◆ What is being asked ◆
Return only that part of the material below which starts with the line containing "c) none with" and goes on through the line containing "let due := match", restated exactly.

◆ The records ◆
-- ==== Sys2Proof/Machine/Cruise.lean ====
section
/-! DEFINITION. Cruise and the event counters (09_cruise_and_counters): samples, neighbour summaries, congestion maps and
their collectors, counter samples and snapshots; and the policing of Flume packets that a die receives (R253). -/

namespace Sys2Proof.Machine

open Sys2Proof

/-! ## Flume packets received (R253) -/

/-- Bucket levels are kept in 1/100,000 of a packet, so that a refill is POL_RATE per ns. -/
def refill (s : State) (d : Die) (b : Bucket) : Bucket :=
  let cfg := regVal s d 0x10000A0
  { b with level := min (100000 * bits cfg 40 8) (b.level + (s.now - b.refillAt) * bits cfg 32 8), refillAt := s.now }

def bucketFull (s : State) (d : Die) (b : Bucket) : Bool :=
  decide ((refill s d b).level = 100000 * bits (regVal s d 0x10000A0) 40 8)

/-- Draw a packet from a bucket. -/
def drawBucket (s : State) (d : Die) (b : Bucket) : Bucket × Bool :=
  let b := refill s d b
  if b.level ≥ 100000 then ({ b with level := b.level - 100000, usedAt := s.now }, true) else ({ b with usedAt := s.now }, false)

/-- A fresh full bucket of a source. -/
def newBucket (s : State) (d : Die) (src : Nat) : Bucket :=
  { src := src, level := 100000 * bits (regVal s d 0x10000A0) 40 8, refillAt := s.now, usedAt := s.now }

/-- The bucket list with a source's bucket drawn on, and whether the packet passes. -/
def police (s : State) (d : Die) (src : Nat) : State × Bool :=
  let bs := (die s d).sch.buckets
  let put (l : List Bucket) := onSch s d fun x => { x with buckets := l }
  match bs.find? fun b => decide (b.src = src) with
  | some b =>
    let r := drawBucket s d b
    (put (bs.map fun c => if c.src = src then r.1 else c), r.2)
  | none =>
    if bs.length < 8192 then
      let r := drawBucket s d (newBucket s d src)
      (put (r.1 :: bs), r.2)
    else
      match (bs.filter (bucketFull s d)).foldl (fun (best : Option Bucket) b => match best with
        | none => some b
        | some c => if b.usedAt < c.usedAt then some b else some c) none with
      | some old =>
        let r := drawBucket s d (newBucket s d src)
        (put (r.1 :: bs.filter fun c => decide (c.src ≠ old.src)), r.2)
      | none =>
        let r := drawBucket s d ((die s d).sch.sharedBucket.getD (newBucket s d 0))
        (onSch s d fun x => { x with sharedBucket := some r.1 }, r.2)

/-- A Flume packet addressed to the die's control endpoint is policed (R253): none when it is dropped. -/
def policed (s : State) (d : Die) (p : Pkt) : State × Bool :=
  let src := routerPart p.src
  let r := police (pmc s d 704 1) d src
  if r.2 then r
  else
    let s := pmc (bumpReg r.1 d 0x10000A8) d 705 1
    let due := match (die s d).sch.policeAt with
      | some t => decide (s.now ≥ t + 1000000)
      | none => true
    (if due then
      postMgmt (onSch s d fun x => { x with policeAt := some s.now }) d 0x42 (evb 8 d.idx + evb 12 src + evb 16 (regVal s d 0x10000A8))
     else s, false)

/-! ## Samples (R256 to R258) -/

/-- The core clock runs: out of reset and out of Standby. -/
def coreClock (s : State) : Bool := !s.sys.inReset && decide (s.sys.mode ≠ .standby)

/-- Sampling, summaries and pushes of a die run: the core clock does, and neither CRZ nor PMC is in FAULT (R422). -/
def cruiseOn (s : State) (d : Die) : Bool := coreClock s && !(blockDown s d 0x11) && !(blockDown s d 0x06)

/-- A tick of `span` ns that has not been served yet is due. -/
def tickDue (s : State) (span last : Nat) : Bool := decide (s.now / span ≠ last)

/-- The channel index of a queued packet in the occupancy tables. -/
def occChan (eg : Nat) (q : QPkt) : Nat := if eg ≥ 0x7E then brgChan q.chan q.stage else q.chan

/-- Add a list of queued packets of an egress to an occupancy table. -/
def addOcc (t : Tab Nat) (eg : Nat) (l : List QPkt) : Tab Nat :=
  l.foldl (fun t q => tmod 0 t (64 * eg + occChan eg q) fun n => n + q.pkt.len + 1) t

/-- Add the flits of a transmit stage, its link flits apart. -/
def addStage (t : Tab Nat) (eg : Nat) (l : List Granted) : Tab Nat :=
  l.foldl (fun t g => tmod 0 t (64 * eg + occChan eg g.q) (· + (g.slots.filter fun x => !x.1).length)) t

/-- Add what has not crossed of the packets partly over a bridge. -/
def addCrossing (t : Tab Nat) (b : Bridge) (l : List Crossing) : Tab Nat :=
  l.foldl (fun t c => tmod 0 t (64 * egBridge b + brgChan c.q.chan c.q.stage) (· + (c.q.pkt.len + 1 - c.sent))) t

/-- The occupancy of every egress channel of a die now (R257). -/
def occNow (s : State) (d : Die) : Tab Nat :=
  let t := (die s d).sch.egq.foldl (fun t (k, q) => addOcc t (k / 64) q.pkts) ([] : Tab Nat)
  let t := (die s d).sch.egress.foldl (fun t (k, x) => addStage (addOcc t k x.flume) k x.stage) t
  let t := addCrossing (addCrossing t .north (brg s d .north).crossing) .south (brg s d .south).crossing
  (die s d).links.foldl (fun t (k, l) => l.susp.foldl (fun t c => tmod 0 t (64 * k + c.1) (· + c.2.length)) t) t

/-- Flits in a queue, and how long its head has waited in 10 ns units. -/
def queueDepth (q : Queue) : Nat := (q.pkts.map fun p => p.pkt.len + 1).sum
def queueDelay (s : State) (q : Queue) : Nat :=
  match q.pkts with
  | h :: _ => min 0xFFFF ((s.now - h.at_) / 10)
  | [] => 0

/-- A queue with its sample taken (R258). -/
def sampleQueue (s : State) (q : Queue) : Queue :=
  let n := queueDepth q
  let t := queueDelay s q
  { q with depth := n, maxDepth := max q.maxDepth n, delay := t, maxDelay := max q.maxDelay t
           mapDepth := max q.mapDepth n, mapDelay := max q.mapDelay t }

/-- One sample of a die, at each 1 µs tick of its TIME clock. -/
def cruiseSample (s : State) (d : Die) : State :=
  if cruiseOn s d && tickDue s 1000 (die s d).crz.sampleTick then
    let t := occNow s d
    let s := onCrz s d fun c =>
      { c with sampleTick := s.now / 1000, sample := t, peak := t.foldl (fun p (k, v) => if v > tget 0 p k then tset 0 p k v else p) c.peak }
    onSch s d fun x => { x with egq := tmapv {} x.egq fun _ q => sampleQueue s q, injq := tmapv {} x.injq fun _ q => sampleQueue s q }
  else s

/-- CRUISE_SAMPLE. -/
def execCruiseSample (d : Die) (s : State) : Host.Outcome State Fault Refusal := .next (cruiseSample s d)

/-- The leaf or injection queue that CRZ_Q_SEL names, by its key. -/
def qSel (s : State) (d : Die) : Bool × Nat :=
  let v := regVal s d 0x1100018
  let eg := bits v 0 7
  let e := if eg ≥ 0x7E then eg else portK eg
  if bit v 31 then (true, injKey (eg % 4) (bits v 7 2) (bits v 13 10)) else (false, leafKey e (bits v 7 2) (bits v 9 4))

def qSelected (s : State) (d : Die) : Queue :=
  let k := qSel s d
  if k.1 then tget {} (die s d).sch.injq k.2 else tget {} (die s d).sch.egq k.2

/-- A read of CRZ_Q_VIEW: its value; CRZ_Q_DELAY is latched and both maxima are cleared. -/
def qViewVal (s : State) (d : Die) : Nat := (qSelected s d).depth % 2 ^ 24 + (qSelected s d).maxDepth % 2 ^ 24 * 2 ^ 24

def qViewRead (s : State) (d : Die) : State :=
  let q := qSelected s d
  let k := qSel s d
  let s := setReg s d 0x1100028 (q.delay + q.maxDelay * 65536)
  let f (q : Queue) : Queue := { q with maxDepth := 0, maxDelay := 0 }
  onSch s d fun x => if k.1 then { x with injq := tmod {} x.injq k.2 f } else { x with egq := tmod {} x.egq k.2 f }

/-! ## Neighbour summaries (R259 to R261) -/

/-- Occupancy codes (R257). -/
def occCode (n : Nat) : Nat := min 255 ((n + 1) / 2)

/-- A link's state as summaries and maps give it. -/
def sumState : LinkSt → Nat
  | .up => 1
  | .quarantine => 2
  | _ => 0

/-- The largest of some numbers. -/
def maxOf (l : List Nat) : Nat := l.foldl max 0

/-- The summary entry of link k of a die. -/
def sumEntry (s : State) (d : Die) (k : Nat) : SumEntry :=
  { port := kPort d k, die := d.idx, st := sumState (link s d k).st
    occ := (List.range 4).map fun tc => occCode (maxOf ((List.range 4).map fun l => occOf s d k (4 * tc + l))) }

/-- Links of a die whose active ROLE is global. -/
def globalLinks (s : State) (d : Die) : List Nat :=
  (List.range 64).filter fun k => match portRec s d (kPort d k) with
    | some r => decide (r.role = 2)
    | none => false

/-- The summary that a die sends now. -/
def mkSummary (s : State) (d : Die) : Summary :=
  { router := routerAddr s d, northUp := brgUp s d .north, southUp := brgUp s d .south, split := splitNow s
    seq := ((die s d).crz.sumSeq + 1) % 256
    entries := (globalLinks s d).map (sumEntry s d) ++ (if splitNow s then [] else (die s d).crz.partnerGlobal) }

/-- The egresses that carry a die's summaries: every link UP but forerunner ports (R301), and the bridges that are UP. -/
def upLinks (s : State) (d : Die) : List Nat := (List.range 64).filter fun k => linkUp s d k && !(link s d k).forerunner
def upBridges (s : State) (d : Die) : List Bridge := [Bridge.north, .south].filter (brgUp s d)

◆ Worked solution ◆
        | some c => if b.usedAt < c.usedAt then some b else some c) none with
      | some old =>
        let r := drawBucket s d (newBucket s d src)
        (put (r.1 :: bs.filter fun c => decide (c.src ≠ old.src)), r.2)
      | none =>
        let r := drawBucket s d ((die s d).sch.sharedBucket.getD (newBucket s d 0))
        (onSch s d fun x => { x with sharedBucket := some r.1 }, r.2)

/-- A Flume packet addressed to the die's control endpoint is policed (R253): none when it is dropped. -/
def policed (s : State) (d : Die) (p : Pkt) : State × Bool :=
  let src := routerPart p.src
  let r := police (pmc s d 704 1) d src
  if r.2 then r
  else
    let s := pmc (bumpReg r.1 d 0x10000A8) d 705 1
    let due := match (die s d).sch.policeAt with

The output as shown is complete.